Each genome was de novo masked by RepeatModeler2 (v2.0.1) and RepeatMasker (v4.1.0) as follows:
BuildDatabase -name genome genome.fasta
RepeatModeler -database genome -srand 1 -pa 16 -LTRStruct > rmodeler.out
RepeatMasker -pa 16 -lib genome-families.fa -xsmall genome.fasta > rmasker.out
Input protein sets were downloaded from OrthoDB (v10.1) and processed as described for each species in $SPECIES/data/README.md
.
To prepare the reference annotations, follow the species-specific instructions in each species folder.

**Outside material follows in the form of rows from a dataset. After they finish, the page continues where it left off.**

/-- R157, R158, R161: DECODE_PIXEL at 32 bpp: extract the channels with the effective masks and shifts, quantize, and blend
against BGCOLOR with weight A in the order BLEND_ORDER names. -/
def Obligations.DecodePixelBlended : Prop :=
  ∀ (s : State) (col : Word) (r g b a : Byte) (p : Color),
    s.header.bpp = 32 → col.toNat < s.derived.imgW.toNat → 4 * col.toNat + 4 ≤ s.params.rowbufBytes →
    r = Spec.channel (Spec.pixel32 s col.toNat) s.derived.emask.r s.derived.shift.r →
    g = Spec.channel (Spec.pixel32 s col.toNat) s.derived.emask.g s.derived.shift.g →
    b = Spec.channel (Spec.pixel32 s col.toNat) s.derived.emask.b s.derived.shift.b →
    a = Spec.channel (Spec.pixel32 s col.toNat) s.derived.emask.a s.derived.shift.a →
    p.toNat = Spec.quantized r g b →
    (s.params.blendOrder = .bgIsA →
      exec (.decodePixel col) s =
        .next { s with rsp := some ⟨0, BitVec.ofNat 32 (Spec.mixedColor s.params.mixRounding s.draw.bgcolor p a)⟩ }) ∧
    (s.params.blendOrder = .pixelIsA →
      exec (.decodePixel col) s =
        .next { s with rsp := some ⟨0, BitVec.ofNat 32 (Spec.mixedColor s.params.mixRounding p s.draw.bgcolor a)⟩ })

/-- R161, R162: a column at or above IMG_W, and while open a row at or above IMG_H, is Range; nothing is emitted. -/
def Obligations.DecodeOutsideTheImage : Prop :=
  ∀ (s : State) (x : Word),
    (s.derived.imgW.toNat ≤ x.toNat →
      exec (.decodePixel x) s = .next { s with err := Spec.errAfter s.err 5, rsp := some ⟨5, 0⟩ }) ∧
    (s.isOpen = true → s.derived.imgH.toNat ≤ x.toNat →
      exec (.decodeRow x) s = .next { s with err := Spec.errAfter s.err 5, rsp := some ⟨5, 0⟩ })

/-- R162, R160, R68: DECODE_ROW of a row whose columns all have a color, with a sink that takes them: one record per column in
rising column order, at coordinates that wrap modulo 2^32, then the response (0, IMG_W). The sink as data, what it
takes and what it will take after, is the model's choice (log entry 3). -/
def Obligations.DecodeRowEmitsEveryColumn : Prop :=
  ∀ (s : State) (row : Word) (color : Nat → Color),
    s.isOpen = true → row.toNat < s.derived.imgH.toNat →
    (∀ c, c < s.derived.imgW.toNat → pixelColor s c = .ok (color c)) →
    s.sink.takes s.derived.imgW.toNat = true →
    exec (.decodeRow row) s =
      .next { s with
        records := s.records ++ (List.range s.derived.imgW.toNat).map fun c =>
          ⟨BitVec.ofNat 32 (s.draw.originX.toNat + c), BitVec.ofNat 32 (s.draw.originY.toNat + row.toNat), color c⟩
        sink := s.sink.after s.derived.imgW.toNat
        rsp := some ⟨0, s.derived.imgW⟩ }

/-- R162, R201, D16: a row that meets its first bad palette index at column k has emitted columns 0 to k - 1 and no other, and
answers OutOfRangeIndex with `rsp_data = k`. The sink as data is the model's choice (log entry 3). -/
def Obligations.DecodeRowStopsAtTheBadColumn : Prop :=
  ∀ (s : State) (row : Word) (k : Nat) (color : Nat → Color),
    s.isOpen = true → row.toNat < s.derived.imgH.toNat → k < s.derived.imgW.toNat →
    (∀ c, c < k → pixelColor s c = .ok (color c)) → pixelColor s k = .error (.error .outOfRangeIndex) →
    s.sink.takes k = true →
    exec (.decodeRow row) s =
      .next { s with
        records := s.records ++ (List.range k).map fun c =>
          ⟨BitVec.ofNat 32 (s.draw.originX.toNat + c), BitVec.ofNat 32 (s.draw.originY.toNat + row.toNat), color c⟩
        sink := s.sink.after k
        err := Spec.errAfter s.err 4
        rsp := some ⟨4, BitVec.ofNat 32 k⟩ }

/-- R46, R48, R236: a sink that takes k records and no more holds the row at column k: its record is offered, no response is
given. -/
def Obligations.DecodeRowWaitsForTheSink : Prop :=
  ∀ (s : State) (row : Word) (k : Nat) (color : Nat → Color),
    s.isOpen = true → row.toNat < s.derived.imgH.toNat → k < s.derived.imgW.toNat →
    (∀ c, c ≤ k → pixelColor s c = .ok (color c)) → s.sink = .records k →
    exec (.decodeRow row) s =
      .next { s with
        records := s.records ++ (List.range k).map fun c =>
          ⟨BitVec.ofNat 32 (s.draw.originX.toNat + c), BitVec.ofNat 32 (s.draw.originY.toNat + row.toNat), color c⟩
        sink := .records 0
        job := some ⟨row, k, ⟨BitVec.ofNat 32 (s.draw.originX.toNat + k),
                       BitVec.ofNat 32 (s.draw.originY.toNat + row.toNat), color k⟩⟩ }

/-- R46, R68, R238: how long the sink takes cannot change a row: a row held after some records and then let go on ends as the
same row with a sink that never held it. -/
def Obligations.SinkDelayCannotChangeARow : Prop :=
  ∀ (s t : State) (row : Word) (k : Nat) (later : SinkReady),
    s.rst = false → s.rsp = none → s.job = none →
    exec (.decodeRow row) { s with sink := .records k } = .next t → t.job ≠ none →
    step { t with sink := later } =
      exec (.decodeRow row) { s with sink := match later with
                                             | .always => .always
                                             | .records m => .records (k + m) }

All annotation statistics were collected with the bin/analyze_annot.py
scipt.
ls */annot/annot.gtf | xargs -P7 -I {} bash -c 'bin/analyze_annot.py {} > {}.analysis'
ls */annot/reliable.gtf | xargs -P7 -I {} bash -c 'bin/analyze_annot.py {} > {}.analysis'
For each species $SPECIES
GeneMark-ETP was executed with the following command, utilizing the .yaml
config files
cd $SPECIES
$ETP_FOLDER/bin/etp_release.pl --cfg $CONFIG.yaml --workdir . --verbose --softmask
All evaluations of GeneMark-ES/ET/EP+ were done with gmes suite version 4.69
.
GeneMark-ES was run as follows:
cd $SPECIES/other/es
$GMES_FOLDER/gmes_petap.pl --ES --mask_penalty 0 --seq ../../data/genome.fasta.masked
GeneMark-ET was run with the command below. The file hintsfile_merged.gff
is generated over the course of a GeneMark-ETP run.
cd $SPECIES/other/et
$GMES_FOLDER/gmes_petap.pl --ET ../../rnaseq/hints/hintsfile_merged.gff --mask_penalty 0 --seq ../../data/genome.fasta.masked
GeneMark-EP+ was run as follows:
cd $SPECIES/other/ep_$PROTEIN_DB
$GMES_FOLDER/gmes_petap.pl --EP --dbep ../../data/$PROTEIN_DB --mask_penalty 0 --seq ../../data/genome.fasta.masked
All evaluations were done with BRAKER v2.1.6
and TSEBRA v1.0.3
.
BRAKER1 was run with the command below. The file hintsfile_merged.gff
is generated over the course of a GeneMark-ETP run.
cd $SPECIES/other/braker1
$BRAKER_FOLDER/scripts/braker.pl --softmasking --genome ../../data/genome.fasta.masked --hints ../../data/hintsfile_merged.gff
BRAKER2 was run as follows:
cd $SPECIES/other/braker2/$PROTEIN_DB
$BRAKER_FOLDER/scripts/braker.pl --softmasking --genome ../../../data/genome.fasta.masked --prot_seq ../../../data/$PROTEIN_DB
TSEBRA was run as:
cd $SPECIES/other/tsebra/$PROTEIN_DB
$TSEBRA_FOLDER/bin/tsebra.py -c $TSEBRA_FOLDER/config/default.cfg -e ../../braker1/braker/hintsfile.gff,../../braker2/$PROTEIN_DB/braker/hintsfile.gff -g ../../braker1/braker/augustus.hints.gtf,../../braker2/$PROTEIN_DB/braker/augustus.hints.gtf -o tsebra.gtf
The bin
folder contains scripts for generating all tables and figures presented in the paper.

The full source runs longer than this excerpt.